I just had time to google a little and found nothing, but there must be some trick to this. I think entities need to be 'decoded' somehow, but I didn't find any straightforward way to do this.

I think I leave this to Christian. Or maybe Darin. I'm off for a refreshing walk in the snow. tongue.gif

Posted by: Christian J Jan 9 2021, 09:18 AM

QUOTE(pandy @ Jan 9 2021, 10:28 AM) *

It seems innerHTML returns the actual character, the interpreted entity.

Korpela says "client-side JavaScript operates on the DOM, where entities do not exist" in this thread: https://stackoverflow.com/questions/18749591/encode-html-entities-in-javascript

The thread also suggests workarounds, but none very simple. It might be easier with server-side scripting (e.g. PHP). unsure.gif







Posted by: pandy Jan 9 2021, 09:24 AM

I saw that thread, but not that Korpola was there.

DOM or not, the character is returned, so why can't it be replaced? Don't get it. I take it that I didn't succeed wasn't because of lack of unicode...

Posted by: pandy Jan 9 2021, 09:29 AM

It's worse. Look at this.

HTML
<p id='target'>A &amp; B</p>
<button onclick="doIt()">Click!</button>


CODE

function doIt()
{
   var currentstring = document.getElementById('target').innerHTML;
   alert(currentstring);
   var replacestring = currentstring.replace('&amp;', '/');
   document.getElementById('target').innerHTML = replacestring;
}


Now the entity is ruturned! But the replacement still doesn't work. WTF? wacko.gif

Needless to say, replacing with & doesn't work either.

Posted by: Christian J Jan 9 2021, 02:34 PM

Even worse:

CODE
<p onclick="alert(this.innerHTML);">&divide; &amp;</p>

What's the difference between the two entities? (The first entity is rendered, but not the second.)

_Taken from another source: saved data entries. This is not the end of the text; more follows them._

-- ==== Sys2Proof/Laws/PerInstr.lean ====
section
/-! SUPPORT. The family `EncodedFrame`, one lemma per instruction: the frame of a well-formed
instruction starts with the start byte, its length byte counts what follows, and what follows has a
first control octet (R70); an instruction without a frame is no received or transmitted frame
operation (R10). -/

namespace Sys2Proof.Laws.EncodedFrame

/-- What the family says of one instruction. -/
def Statement (i : Instr) : Prop :=
  i.wf = true →
    match encode i with
    | some e => ∃ (len c1 : Byte) (more : List Byte), e = 0x68 :: len :: c1 :: more ∧
        len.toNat = more.length + 1
    | none => i.isReceived = false ∧ i.isTransmitted = false

/-- A received frame of any class. -/
theorem received (c : FrameClass) (f : RxFrame) : Statement (receivedInstr c f) := by
  intro h
  rw [wf_receivedInstr, RxFrame.wf_iff] at h
  rw [encode_receivedInstr]
  refine ⟨BitVec.ofNat 8 (f.tail.length + 1), f.c1, f.tail, rfl, ?_⟩
  simp only [BitVec.toNat_ofNat]
  omega

theorem rxI (f : RxFrame) : Statement (.rxI f) :=
  received .i f

theorem rxStartdtAct (f : RxFrame) : Statement (.rxStartdtAct f) :=
  received .startdtAct f

theorem rxStopdtAct (f : RxFrame) : Statement (.rxStopdtAct f) :=
  received .stopdtAct f

theorem rxTestfrAct (f : RxFrame) : Statement (.rxTestfrAct f) :=
  received .testfrAct f

theorem rxTestfrCon (f : RxFrame) : Statement (.rxTestfrCon f) :=
  received .testfrCon f

theorem rxS (f : RxFrame) : Statement (.rxS f) :=
  received .s f

theorem rxUnknown (f : RxFrame) : Statement (.rxUnknown f) :=
  received .unknown f

theorem txI (asdu : Asdu) (ns nr : Seq) : Statement (.txI asdu ns nr) := by
  intro h
  have h : asdu.length ≤ 251 := by simpa [Instr.wf] using h
  refine ⟨BitVec.ofNat 8 (4 + asdu.length), encLo ns, encHi ns :: encLo nr :: encHi nr :: asdu,
    rfl, ?_⟩
  simp only [BitVec.toNat_ofNat, List.length_cons]
  omega

theorem txS (nr : Seq) : Statement (.txS nr) :=
  fun _ => ⟨0x04, 0x01, [0x00, encLo nr, encHi nr], rfl, rfl⟩

theorem txStartdtCon : Statement .txStartdtCon :=
  fun _ => ⟨0x04, 0x0B, [0x00, 0x00, 0x00], rfl, rfl⟩

theorem txStopdtCon : Statement .txStopdtCon :=
  fun _ => ⟨0x04, 0x23, [0x00, 0x00, 0x00], rfl, rfl⟩

theorem txTestfrCon : Statement .txTestfrCon :=
  fun _ => ⟨0x04, 0x83, [0x00, 0x00, 0x00], rfl, rfl⟩

theorem txTestfrAct : Statement .txTestfrAct :=
  fun _ => ⟨0x04, 0x43, [0x00, 0x00, 0x00], rfl, rfl⟩

theorem readFrame : Statement .readFrame :=
  fun _ => ⟨rfl, rfl⟩

theorem resync : Statement .resync :=
  fun _ => ⟨rfl, rfl⟩

theorem classify (n : Nat) : Statement (.classify n) :=
  fun _ => ⟨rfl, rfl⟩

theorem sendI (asdu : Asdu) : Statement (.sendI asdu) :=
  fun _ => ⟨rfl, rfl⟩

theorem sendS : Statement .sendS :=
  fun _ => ⟨rfl, rfl⟩

theorem forceAck : Statement .forceAck :=
  fun _ => ⟨rfl, rfl⟩

theorem t3Reset : Statement .t3Reset :=
  fun _ => ⟨rfl, rfl⟩

theorem t3Check : Statement .t3Check :=
  fun _ => ⟨rfl, rfl⟩

theorem t2Check : Statement .t2Check :=
  fun _ => ⟨rfl, rfl⟩

theorem queueSend : Statement .queueSend :=
  fun _ => ⟨rfl, rfl⟩

theorem iterate : Statement .iterate :=
  fun _ => ⟨rfl, rfl⟩

theorem doClose : Statement .doClose :=
  fun _ => ⟨rfl, rfl⟩

theorem close : Statement .close :=
  fun _ => ⟨rfl, rfl⟩

theorem notify : Statement .notify :=
  fun _ => ⟨rfl, rfl⟩

theorem sendAsdu (asdu : Asdu) : Statement (.sendAsdu asdu) :=
  fun _ => ⟨rfl, rfl⟩

theorem sendActCon (asdu : Asdu) (negative : Bool) : Statement (.sendActCon asdu negative) :=
  fun _ => ⟨rfl, rfl⟩

theorem sendActTerm (asdu : Asdu) : Statement (.sendActTerm asdu) :=
  fun _ => ⟨rfl, rfl⟩

end Sys2Proof.Laws.EncodedFrame
end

Posted by: pandy Jan 9 2021, 02:37 PM

You tell me! wacko.gif

Posted by: pandy Jan 9 2021, 02:42 PM

QUOTE(pandy @ Jan 9 2021, 08:37 PM) *

You tell me! wacko.gif



And look at this! Just some random ones from a library I have in my editor.
CODE

<p onclick="alert(this.innerHTML);">&larr; &#8212; &#160; &#8216; &#8230; &#177;</p>


&#160; turns inte &nbsp; ! laugh.gif


Attached image(s)
Attached Image

Posted by: pandy Jan 9 2021, 02:52 PM

That was k-mel. Edge, IE and FF do the same thing. That's something, at least. tongue.gif

FYI &nbsp; is treated the same as the numeric entity. It's not interpreted. So ampersand and non-breaking space entities are different. And probably a few more. Jesus christ.

Posted by: Christian J Jan 9 2021, 02:56 PM

Could it have something to do with ASCII or Unicode ranges? I don't know anything about that.

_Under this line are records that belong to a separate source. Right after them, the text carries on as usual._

theorem exec_fb {i : Instr} {s t : State} (h : exec i s = .next t) (h1 : i ≠ .readFrame)
    (h2 : i ≠ .resync) (h3 : i ≠ .iterate) : t.fb = s.fb := (exec_frame h h3).2 h1 h2

theorem ne_iterate_of_inIteration {i : Instr} (h : inIteration i = true) : i ≠ .iterate := by
  rintro rfl
  cases h

theorem execIterate_sameParams {s t : State} (h : execIterate s = .next t) : SameParams s t := by
  refine execIterate_keeps (SameParams s) ?ops ?window ?enter ?close h
  case ops =>
    exact fun i u v hi hu huv => hu.trans (exec_sameParams huv (ne_iterate_of_inIteration hi))
  case window => exact fun u hu => hu
  case enter => intro; simp [SameParams]
  case close => intro; simp [SameParams]

theorem step_sameParams {s t : State} (h : step s = .next t) : SameParams s t := by
  have hpop : SameParams s s.popMove := by simp [SameParams, State.popMove]
  obtain ⟨_, h⟩ | ⟨_, h⟩ | h := step_worker_or_environment h
  · exact hpop.trans (execIterate_sameParams h)
  · exact hpop.trans (exec_sameParams (i := .doClose) h nofun)
  · rw [h]
    exact hpop

/-- Settles O52: each operation leaves the parameters, hence `ITERATE` and the step do. -/
theorem parametersAreFrozen : Obligations.ParametersAreFrozen := by
  rintro s t (h | ⟨i, h⟩)
  · exact step_sameParams h
  · by_cases hi : i = .iterate
    · subst hi
      exact execIterate_sameParams h
    · exact exec_sameParams h hi

/-! ### The access matrix (R43) -/

/-- Settles O55: one line per instruction that can act in more than one way, and one for all the
others; the fields that the instruction's shared operation leaves are equal by its own lemmas. -/
theorem onlyTheMatrixWritesState : Obligations.OnlyTheMatrixWritesState := by
  intro i s t h hi
  have he := exec_next h
  cases i with
  | iterate => exact absurd rfl hi
  | rxI f => obtain ⟨_, rfl⟩ | ⟨_, _, _, _, _, _, rfl⟩ := he <;> simp
  | readFrame =>
    obtain ⟨_, _, rfl⟩ | ⟨_, _, rfl⟩ | ⟨_, _, rfl⟩ | ⟨_, _, _, _, rfl⟩ | ⟨_, _, _, _, rfl⟩ := he <;>
      simp
  | resync => obtain ⟨_, _, _, _, rfl⟩ := he; simp
  | classify n => obtain ⟨_, rfl⟩ | ⟨_, _, _, rfl⟩ := he <;> simp
  | txI asdu ns nr => obtain ⟨_, rfl⟩ := he; simp
  | forceAck => obtain ⟨_, rfl⟩ | ⟨_, rfl⟩ := he <;> simp
  | t3Check => obtain ⟨_, _, rfl⟩ | ⟨_, _, rfl⟩ | ⟨_, rfl⟩ := he <;> simp
  | t2Check => obtain ⟨_, _, _, rfl⟩ | ⟨_, rfl⟩ := he <;> simp
  | queueSend => obtain ⟨_, rfl⟩ | ⟨_, _, _, _, rfl⟩ := he <;> simp
  | doClose => obtain ⟨_, rfl⟩ := he; simp
  | _ => obtain rfl := he; simp

/-! ### FB's window (R31, R43) -/

/-- FB has no content and nothing is delivered or classified: the window is closed (LOG 8). -/
def State.WindowClosed (s : State) : Prop := s.fb = [] ∧ s.delivered = none ∧ s.cls = none

theorem State.windowClosed_closeWindow (s : State) : s.closeWindow.WindowClosed := ⟨rfl, rfl, rfl⟩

Posted by: pandy Jan 9 2021, 02:58 PM

But for example &larr; has been around as long as I have. Must be ascii?

Posted by: pandy Jan 9 2021, 03:06 PM

The whole first column form here https://htmlhelp.com/reference/html40/entities/latin1.html . Only &nbsp; stands out.

Attached Image


https://htmlhelp.com/reference/html40/entities/symbols.html are all interpreted.

Attached Image

Posted by: pandy Jan 9 2021, 03:23 PM

Among these I found two more that aren't interpreted.
https://htmlhelp.com/reference/html40/entities/special.html

Attached Image

& <, and > are used in HTML itself (if URLs are included). But &nbsp;? I thought I was on to something for a while, but it doesn't add up.

Posted by: CharliePrince Jan 9 2021, 04:07 PM

Pandy, your example seems to work here ha.

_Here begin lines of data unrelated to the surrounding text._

-- ==== Sys2Proof/WellFormed.lean ====
section
/-! DEFINITION. Which terms of `Instr` some word encodes. The widths of R72 are in the field types;
the one relation between fields is `Bnnn`'s: its register number is the top nibble of its `nnn`
(R74, R83, R107). -/

namespace Sys2Proof

/-- `x` is the top nibble of `nnn` in a `Bnnn` (R107 "and `x = w[11:8]`, the top nibble of the same
`nnn`"); every other term is well formed. -/
def Instr.wellFormed : Instr → Bool
  | .jpOff x nnn => nnn.toNat / 256 == x.val
  | .cls | .ret | .jp _ | .call _ | .ldI _ => true
  | .seImm _ _ | .sneImm _ _ | .ldImm _ _ | .addImm _ _ | .rnd _ _ => true
  | .seReg _ _ | .sneReg _ _ | .ldReg _ _ | .orReg _ _ | .andReg _ _ | .xorReg _ _ => true
  | .addReg _ _ | .sub _ _ | .shr _ _ | .subn _ _ | .shl _ _ => true
  | .drw _ _ _ => true
  | .skp _ | .sknp _ | .ldVxDt _ | .ldVxK _ | .ldDtVx _ | .ldStVx _ => true
  | .addI _ | .ldF _ | .ldB _ | .stRegs _ | .ldRegs _ => true

end Sys2Proof
end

Also, I was able to replace the "&divide;" using String.fromCharCode (see below)

CODE
currentString.replace(String.fromCharCode(247), '/');


These threads were actually very helpful for me. Thank you!

Posted by: CharliePrince Jan 9 2021, 04:26 PM

I didn't notice your most recent posts here until after my last reply above.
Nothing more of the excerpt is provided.